theorem Keeps.pf0RegsReset {s z : State} (hk : Keeps s z) :
    Keeps s (Machine.pf0RegsReset z) := by
  unfold Machine.pf0RegsReset
  repeat' first
    | with_reducible assumption
    | (with_reducible apply Keeps.mailboxReset)
    | (with_reducible apply Keeps.tblReset)
    | (with_reducible apply Keeps.modBoot)
    | ((with_reducible refine Keeps.modEvt ?_ ?_) <;> [skip; (generalize State.evt _ = b; exact fun h => h)])
    | ((with_reducible refine Keeps.modEvt ?_ ?_) <;> [skip; (intro h; unfold EventsForm at h ⊢; simp_all [Tab.wf_set, Tab.wf_upd, Tab.wf_filter, Tab.wf_ite])])
    | exact Keeps.plain hk rfl rfl rfl rfl rfl rfl rfl rfl rfl rfl rfl rfl rfl rfl rfl rfl rfl rfl

theorem Keeps.endVfs {s z : State} (hk : Keeps s z) (t : Nat) :
    Keeps s (Machine.endVfs t z) := by
  unfold Machine.endVfs
  repeat' first
    | with_reducible assumption
    | (with_reducible apply Keeps.squashReads)
    | (with_reducible apply Keeps.endWork)
    | ((with_reducible refine Keeps.modEp ?_ ?_) <;> [skip; (generalize State.ep _ = b; exact fun h => h)])
    | (with_reducible refine Keeps.forEach _ (fun _ _ _ => ?_) ?_)
    | ((with_reducible refine Keeps.modEp ?_ ?_) <;> [skip; (intro h; unfold EndpointForm at h ⊢; simp_all [Tab.wf_set, Tab.wf_upd, Tab.wf_filter, Tab.wf_ite])])
    | exact Keeps.plain hk rfl rfl rfl rfl rfl rfl rfl rfl rfl rfl rfl rfl rfl rfl rfl rfl rfl rfl

theorem Keeps.flrInitiate {s z : State} (hk : Keeps s z) (t fn : Nat) :
    Keeps s (Machine.flrInitiate t fn z) := by
  unfold Machine.flrInitiate
  repeat' first
    | with_reducible assumption
    | (with_reducible apply Keeps.setFunc)
    | (with_reducible apply Keeps.intxEval)
    | (with_reducible apply Keeps.count)
    | (with_reducible apply Keeps.squashReads)
    | (with_reducible apply Keeps.endWork)
    | (with_reducible apply Keeps.pf0RegsReset)
    | (with_reducible apply Keeps.endVfs)
    | ((with_reducible refine Keeps.modEp ?_ ?_) <;> [skip; (generalize State.ep _ = b; exact fun h => h)])
    | (with_reducible apply Keeps.setFunc)
    | ((with_reducible refine Keeps.modEp ?_ ?_) <;> [skip; (intro h; unfold EndpointForm at h ⊢; simp_all [Tab.wf_set, Tab.wf_upd, Tab.wf_filter, Tab.wf_ite])])
    | ((with_reducible refine Keeps.modEp ?_ ?_) <;> [skip; (intro h; unfold EndpointForm at h ⊢; split <;> simp_all [Tab.wf_set, Tab.wf_upd, Tab.wf_filter, Tab.wf_ite])])
    | (with_reducible apply Keeps.ite)
    | exact Keeps.plain hk rfl rfl rfl rfl rfl rfl rfl rfl rfl rfl rfl rfl rfl rfl rfl rfl rfl rfl

theorem Keeps.flrDrainCap {s z : State} (hk : Keeps s z) (t fn : Nat) :
    Keeps s (Machine.flrDrainCap t fn z) := by
  unfold Machine.flrDrainCap
  repeat' first
    | with_reducible assumption
    | (with_reducible apply Keeps.setFunc)
    | (with_reducible apply Keeps.raise)
    | (with_reducible apply Keeps.count)
    | (with_reducible apply Keeps.polderFault)
    | (with_reducible apply Keeps.drawNat)
    | (with_reducible apply Keeps.setFunc)
    | (with_reducible apply Keeps.ite)
    | (with_reducible apply Keeps.ite_fst)
    | (with_reducible apply Keeps.ite_snd)
    | exact Keeps.plain hk rfl rfl rfl rfl rfl rfl rfl rfl rfl rfl rfl rfl rfl rfl rfl rfl rfl rfl

theorem Keeps.flrComplete {s z : State} (hk : Keeps s z) (fn : Nat) :
    Keeps s (Machine.flrComplete fn z) := by
  unfold Machine.flrComplete
  repeat' first
    | with_reducible assumption
    | (with_reducible apply Keeps.setFunc)
    | (with_reducible apply Keeps.setFunc)
    | (with_reducible apply Keeps.ite)
    | exact Keeps.plain hk rfl rfl rfl rfl rfl rfl rfl rfl rfl rfl rfl rfl rfl rfl rfl rfl rfl rfl

theorem Keeps.hostSideEnd {s z : State} (hk : Keeps s z) (t : Nat) :
    Keeps s (Machine.hostSideEnd t z) := by
  unfold Machine.hostSideEnd
  repeat' first
    | with_reducible assumption
    | (with_reducible apply Keeps.squashReads)
    | (with_reducible apply Keeps.endWork)
    | (with_reducible apply Keeps.pf0RegsReset)
    | ((with_reducible refine Keeps.modEp ?_ ?_) <;> [skip; (generalize State.ep _ = b; exact fun h => h)])
    | (with_reducible refine Keeps.forEach _ (fun _ _ _ => ?_) ?_)
    | ((with_reducible refine Keeps.modSched ?_ ?_) <;> [skip; (generalize State.sched _ = b; exact fun h => h)])
    | ((with_reducible refine Keeps.modEp ?_ ?_) <;> [skip; (intro h; unfold EndpointForm at h ⊢; simp_all [Tab.wf_set, Tab.wf_upd, Tab.wf_filter, Tab.wf_ite])])
    | ((with_reducible refine Keeps.modSched ?_ ?_) <;> [skip; (intro h; unfold SchedForm at h ⊢; simp_all [Tab.wf_set, Tab.wf_upd, Tab.wf_filter, Tab.wf_ite])])
    | exact Keeps.plain hk rfl rfl rfl rfl rfl rfl rfl rfl rfl rfl rfl rfl rfl rfl rfl rfl rfl rfl

theorem Keeps.linkLost {s z : State} (hk : Keeps s z) :
    Keeps s (Machine.linkLost z) := by
  unfold Machine.linkLost
  repeat' first
    | with_reducible assumption
    | (with_reducible apply Keeps.raise)
    | ((with_reducible refine Keeps.modEp ?_ ?_) <;> [skip; (generalize State.ep _ = b; exact fun h => h)])
    | ((with_reducible refine Keeps.modEp ?_ ?_) <;> [skip; (intro h; unfold EndpointForm at h ⊢; simp_all [Tab.wf_set, Tab.wf_upd, Tab.wf_filter, Tab.wf_ite])])
    | ((with_reducible refine Keeps.modEp ?_ ?_) <;> [skip; (intro h; unfold EndpointForm at h ⊢; split <;> simp_all [Tab.wf_set, Tab.wf_upd, Tab.wf_filter, Tab.wf_ite])])
    | (with_reducible apply Keeps.ite)
    | exact Keeps.plain hk rfl rfl rfl rfl rfl rfl rfl rfl rfl rfl rfl rfl rfl rfl rfl rfl rfl rfl

theorem Keeps.hotReset {s z : State} (hk : Keeps s z) (t : Nat) :
    Keeps s (Machine.hotReset t z) := by
  unfold Machine.hotReset
  repeat' first
    | with_reducible assumption
    | (with_reducible apply Keeps.count)
    | (with_reducible apply Keeps.hostSideEnd)
    | ((with_reducible refine Keeps.modEp ?_ ?_) <;> [skip; (generalize State.ep _ = b; exact fun h => h)])
    | ((with_reducible refine Keeps.modEp ?_ ?_) <;> [skip; (intro h; unfold EndpointForm at h ⊢; simp_all [Tab.wf_set, Tab.wf_upd, Tab.wf_filter, Tab.wf_ite])])
    | ((with_reducible refine Keeps.modEp ?_ ?_) <;> [skip; (intro h; unfold EndpointForm at h ⊢; split <;> simp_all [Tab.wf_set, Tab.wf_upd, Tab.wf_filter, Tab.wf_ite])])
    | (with_reducible apply Keeps.ite)
    | exact Keeps.plain hk rfl rfl rfl rfl rfl rfl rfl rfl rfl rfl rfl rfl rfl rfl rfl rfl rfl rfl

•••

### Your objective
Across the data, find each line that has "flrComplete" in it and copy that line.

### Answer section
theorem Keeps.flrComplete {s z : State} (hk : Keeps s z) (fn : Nat) :
    Keeps s (Machine.flrComplete fn z) := by
  unfold Machine.flrComplete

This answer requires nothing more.